Extracted material
-- ==== Sys2Proof/Laws/State.lean ====
section
/-! SUPPORT. One lemma for each field that an update of the device leaves alone. -/

namespace Sys2Proof.Machine

variable (s : Device)

/-! ## `wr` changes `regs`. -/

@[simp] theorem Device.wr_free (r i v : Nat) : (s.wr r i v).free = s.free := rfl
@[simp] theorem Device.wr_clocks (r i v : Nat) : (s.wr r i v).clocks = s.clocks := rfl
@[simp] theorem Device.wr_counted (r i v : Nat) : (s.wr r i v).counted = s.counted := rfl
@[simp] theorem Device.wr_log (r i v : Nat) : (s.wr r i v).log = s.log := rfl
@[simp] theorem Device.wr_logNext (r i v : Nat) : (s.wr r i v).logNext = s.logNext := rfl
@[simp] theorem Device.wr_net (r i v : Nat) : (s.wr r i v).net = s.net := rfl
@[simp] theorem Device.wr_out (r i v : Nat) : (s.wr r i v).out = s.out := rfl
@[simp] theorem Device.wr_hif (r i v : Nat) : (s.wr r i v).hif = s.hif := rfl
@[simp] theorem Device.wr_cmds (r i v : Nat) : (s.wr r i v).cmds = s.cmds := rfl
@[simp] theorem Device.wr_fab (r i v : Nat) : (s.wr r i v).fab = s.fab := rfl
@[simp] theorem Device.wr_engines (r i v : Nat) : (s.wr r i v).engines = s.engines := rfl
@[simp] theorem Device.wr_cores (r i v : Nat) : (s.wr r i v).cores = s.cores := rfl
@[simp] theorem Device.wr_holds (r i v : Nat) : (s.wr r i v).holds = s.holds := rfl
@[simp] theorem Device.wr_mem (r i v : Nat) : (s.wr r i v).mem = s.mem := rfl
@[simp] theorem Device.wr_faults (r i v : Nat) : (s.wr r i v).faults = s.faults := rfl
@[simp] theorem Device.wr_tier (r i v : Nat) : (s.wr r i v).tier = s.tier := rfl
@[simp] theorem Device.wr_nss (r i v : Nat) : (s.wr r i v).nss = s.nss := rfl
@[simp] theorem Device.wr_work (r i v : Nat) : (s.wr r i v).work = s.work := rfl
@[simp] theorem Device.wr_tkl (r i v : Nat) : (s.wr r i v).tkl = s.tkl := rfl
@[simp] theorem Device.wr_emb (r i v : Nat) : (s.wr r i v).emb = s.emb := rfl
@[simp] theorem Device.wr_srch (r i v : Nat) : (s.wr r i v).srch = s.srch := rfl
@[simp] theorem Device.wr_media (r i v : Nat) : (s.wr r i v).media = s.media := rfl
@[simp] theorem Device.wr_ftl (r i v : Nat) : (s.wr r i v).ftl = s.ftl := rfl
@[simp] theorem Device.wr_pwr (r i v : Nat) : (s.wr r i v).pwr = s.pwr := rfl
@[simp] theorem Device.wr_sled (r i v : Nat) : (s.wr r i v).sled = s.sled := rfl
@[simp] theorem Device.wr_avl (r i v : Nat) : (s.wr r i v).avl = s.avl := rfl
@[simp] theorem Device.wr_sec (r i v : Nat) : (s.wr r i v).sec = s.sec := rfl

/-! ## `wrf` changes `regs`. -/

@[simp] theorem Device.wrf_free (r i hi lo v : Nat) : (s.wrf r i hi lo v).free = s.free := rfl
@[simp] theorem Device.wrf_clocks (r i hi lo v : Nat) : (s.wrf r i hi lo v).clocks = s.clocks := rfl
@[simp] theorem Device.wrf_counted (r i hi lo v : Nat) : (s.wrf r i hi lo v).counted = s.counted := rfl
@[simp] theorem Device.wrf_log (r i hi lo v : Nat) : (s.wrf r i hi lo v).log = s.log := rfl
@[simp] theorem Device.wrf_logNext (r i hi lo v : Nat) : (s.wrf r i hi lo v).logNext = s.logNext := rfl
@[simp] theorem Device.wrf_net (r i hi lo v : Nat) : (s.wrf r i hi lo v).net = s.net := rfl
@[simp] theorem Device.wrf_out (r i hi lo v : Nat) : (s.wrf r i hi lo v).out = s.out := rfl
@[simp] theorem Device.wrf_hif (r i hi lo v : Nat) : (s.wrf r i hi lo v).hif = s.hif := rfl
@[simp] theorem Device.wrf_cmds (r i hi lo v : Nat) : (s.wrf r i hi lo v).cmds = s.cmds := rfl
@[simp] theorem Device.wrf_fab (r i hi lo v : Nat) : (s.wrf r i hi lo v).fab = s.fab := rfl
@[simp] theorem Device.wrf_engines (r i hi lo v : Nat) : (s.wrf r i hi lo v).engines = s.engines := rfl
@[simp] theorem Device.wrf_cores (r i hi lo v : Nat) : (s.wrf r i hi lo v).cores = s.cores := rfl
@[simp] theorem Device.wrf_holds (r i hi lo v : Nat) : (s.wrf r i hi lo v).holds = s.holds := rfl
@[simp] theorem Device.wrf_mem (r i hi lo v : Nat) : (s.wrf r i hi lo v).mem = s.mem := rfl
@[simp] theorem Device.wrf_faults (r i hi lo v : Nat) : (s.wrf r i hi lo v).faults = s.faults := rfl
@[simp] theorem Device.wrf_tier (r i hi lo v : Nat) : (s.wrf r i hi lo v).tier = s.tier := rfl
@[simp] theorem Device.wrf_nss (r i hi lo v : Nat) : (s.wrf r i hi lo v).nss = s.nss := rfl
@[simp] theorem Device.wrf_work (r i hi lo v : Nat) : (s.wrf r i hi lo v).work = s.work := rfl
@[simp] theorem Device.wrf_tkl (r i hi lo v : Nat) : (s.wrf r i hi lo v).tkl = s.tkl := rfl
@[simp] theorem Device.wrf_emb (r i hi lo v : Nat) : (s.wrf r i hi lo v).emb = s.emb := rfl
@[simp] theorem Device.wrf_srch (r i hi lo v : Nat) : (s.wrf r i hi lo v).srch = s.srch := rfl
@[simp] theorem Device.wrf_media (r i hi lo v : Nat) : (s.wrf r i hi lo v).media = s.media := rfl
@[simp] theorem Device.wrf_ftl (r i hi lo v : Nat) : (s.wrf r i hi lo v).ftl = s.ftl := rfl
@[simp] theorem Device.wrf_pwr (r i hi lo v : Nat) : (s.wrf r i hi lo v).pwr = s.pwr := rfl
@[simp] theorem Device.wrf_sled (r i hi lo v : Nat) : (s.wrf r i hi lo v).sled = s.sled := rfl
@[simp] theorem Device.wrf_avl (r i hi lo v : Nat) : (s.wrf r i hi lo v).avl = s.avl := rfl
@[simp] theorem Device.wrf_sec (r i hi lo v : Nat) : (s.wrf r i hi lo v).sec = s.sec := rfl

/-! ## `orr` changes `regs`. -/

@[simp] theorem Device.orr_free (r i v : Nat) : (s.orr r i v).free = s.free := rfl
@[simp] theorem Device.orr_clocks (r i v : Nat) : (s.orr r i v).clocks = s.clocks := rfl
@[simp] theorem Device.orr_counted (r i v : Nat) : (s.orr r i v).counted = s.counted := rfl
@[simp] theorem Device.orr_log (r i v : Nat) : (s.orr r i v).log = s.log := rfl
@[simp] theorem Device.orr_logNext (r i v : Nat) : (s.orr r i v).logNext = s.logNext := rfl
@[simp] theorem Device.orr_net (r i v : Nat) : (s.orr r i v).net = s.net := rfl
@[simp] theorem Device.orr_out (r i v : Nat) : (s.orr r i v).out = s.out := rfl
@[simp] theorem Device.orr_hif (r i v : Nat) : (s.orr r i v).hif = s.hif := rfl
@[simp] theorem Device.orr_cmds (r i v : Nat) : (s.orr r i v).cmds = s.cmds := rfl
@[simp] theorem Device.orr_fab (r i v : Nat) : (s.orr r i v).fab = s.fab := rfl
@[simp] theorem Device.orr_engines (r i v : Nat) : (s.orr r i v).engines = s.engines := rfl
@[simp] theorem Device.orr_cores (r i v : Nat) : (s.orr r i v).cores = s.cores := rfl
@[simp] theorem Device.orr_holds (r i v : Nat) : (s.orr r i v).holds = s.holds := rfl
@[simp] theorem Device.orr_mem (r i v : Nat) : (s.orr r i v).mem = s.mem := rfl
@[simp] theorem Device.orr_faults (r i v : Nat) : (s.orr r i v).faults = s.faults := rfl
@[simp] theorem Device.orr_tier (r i v : Nat) : (s.orr r i v).tier = s.tier := rfl
@[simp] theorem Device.orr_nss (r i v : Nat) : (s.orr r i v).nss = s.nss := rfl
@[simp] theorem Device.orr_work (r i v : Nat) : (s.orr r i v).work = s.work := rfl
@[simp] theorem Device.orr_tkl (r i v : Nat) : (s.orr r i v).tkl = s.tkl := rfl
@[simp] theorem Device.orr_emb (r i v : Nat) : (s.orr r i v).emb = s.emb := rfl
@[simp] theorem Device.orr_srch (r i v : Nat) : (s.orr r i v).srch = s.srch := rfl
@[simp] theorem Device.orr_media (r i v : Nat) : (s.orr r i v).media = s.media := rfl
@[simp] theorem Device.orr_ftl (r i v : Nat) : (s.orr r i v).ftl = s.ftl := rfl
@[simp] theorem Device.orr_pwr (r i v : Nat) : (s.orr r i v).pwr = s.pwr := rfl
@[simp] theorem Device.orr_sled (r i v : Nat) : (s.orr r i v).sled = s.sled := rfl
@[simp] theorem Device.orr_avl (r i v : Nat) : (s.orr r i v).avl = s.avl := rfl
@[simp] theorem Device.orr_sec (r i v : Nat) : (s.orr r i v).sec = s.sec := rfl

/-! ## `inc` changes `regs`. -/

@[simp] theorem Device.inc_free (r i n : Nat) : (s.inc r i n).free = s.free := rfl
@[simp] theorem Device.inc_clocks (r i n : Nat) : (s.inc r i n).clocks = s.clocks := rfl
@[simp] theorem Device.inc_counted (r i n : Nat) : (s.inc r i n).counted = s.counted := rfl
@[simp] theorem Device.inc_log (r i n : Nat) : (s.inc r i n).log = s.log := rfl
@[simp] theorem Device.inc_logNext (r i n : Nat) : (s.inc r i n).logNext = s.logNext := rfl
@[simp] theorem Device.inc_net (r i n : Nat) : (s.inc r i n).net = s.net := rfl
@[simp] theorem Device.inc_out (r i n : Nat) : (s.inc r i n).out = s.out := rfl
@[simp] theorem Device.inc_hif (r i n : Nat) : (s.inc r i n).hif = s.hif := rfl
@[simp] theorem Device.inc_cmds (r i n : Nat) : (s.inc r i n).cmds = s.cmds := rfl
@[simp] theorem Device.inc_fab (r i n : Nat) : (s.inc r i n).fab = s.fab := rfl
@[simp] theorem Device.inc_engines (r i n : Nat) : (s.inc r i n).engines = s.engines := rfl
@[simp] theorem Device.inc_cores (r i n : Nat) : (s.inc r i n).cores = s.cores := rfl
@[simp] theorem Device.inc_holds (r i n : Nat) : (s.inc r i n).holds = s.holds := rfl
@[simp] theorem Device.inc_mem (r i n : Nat) : (s.inc r i n).mem = s.mem := rfl
@[simp] theorem Device.inc_faults (r i n : Nat) : (s.inc r i n).faults = s.faults := rfl
@[simp] theorem Device.inc_tier (r i n : Nat) : (s.inc r i n).tier = s.tier := rfl
@[simp] theorem Device.inc_nss (r i n : Nat) : (s.inc r i n).nss = s.nss := rfl
@[simp] theorem Device.inc_work (r i n : Nat) : (s.inc r i n).work = s.work := rfl
@[simp] theorem Device.inc_tkl (r i n : Nat) : (s.inc r i n).tkl = s.tkl := rfl
@[simp] theorem Device.inc_emb (r i n : Nat) : (s.inc r i n).emb = s.emb := rfl
@[simp] theorem Device.inc_srch (r i n : Nat) : (s.inc r i n).srch = s.srch := rfl
@[simp] theorem Device.inc_media (r i n : Nat) : (s.inc r i n).media = s.media := rfl
@[simp] theorem Device.inc_ftl (r i n : Nat) : (s.inc r i n).ftl = s.ftl := rfl
@[simp] theorem Device.inc_pwr (r i n : Nat) : (s.inc r i n).pwr = s.pwr := rfl
@[simp] theorem Device.inc_sled (r i n : Nat) : (s.inc r i n).sled = s.sled := rfl
@[simp] theorem Device.inc_avl (r i n : Nat) : (s.inc r i n).avl = s.avl := rfl
@[simp] theorem Device.inc_sec (r i n : Nat) : (s.inc r i n).sec = s.sec := rfl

What you are asked to do
In the listing above, transcribe exactly everything from the line containing "lo v).cmds = s.cmds := rfl" down to the line containing "lo v).nss = s.nss := rfl", including both and nothing more.

Answer space
@[simp] theorem Device.wrf_cmds (r i hi lo v : Nat) : (s.wrf r i hi lo v).cmds = s.cmds := rfl
@[simp] theorem Device.wrf_fab (r i hi lo v : Nat) : (s.wrf r i hi lo v).fab = s.fab := rfl
@[simp] theorem Device.wrf_engines (r i hi lo v : Nat) : (s.wrf r i hi lo v).engines = s.engines := rfl
@[simp] theorem Device.wrf_cores (r i hi lo v : Nat) : (s.wrf r i hi lo v).cores = s.cores := rfl
@[simp] theorem Device.wrf_holds (r i hi lo v : Nat) : (s.wrf r i hi lo v).holds = s.holds := rfl
@[simp] theorem Device.wrf_mem (r i hi lo v : Nat) : (s.wrf r i hi lo v).mem = s.mem := rfl
@[simp] theorem Device.wrf_faults (r i hi lo v : Nat) : (s.wrf r i hi lo v).faults = s.faults := rfl
@[simp] theorem Device.wrf_tier (r i hi lo v : Nat) : (s.wrf r i hi lo v).tier = s.tier := rfl
@[simp] theorem Device.wrf_nss (r i hi lo v : Nat) : (s.wrf r i hi lo v).nss = s.nss := rfl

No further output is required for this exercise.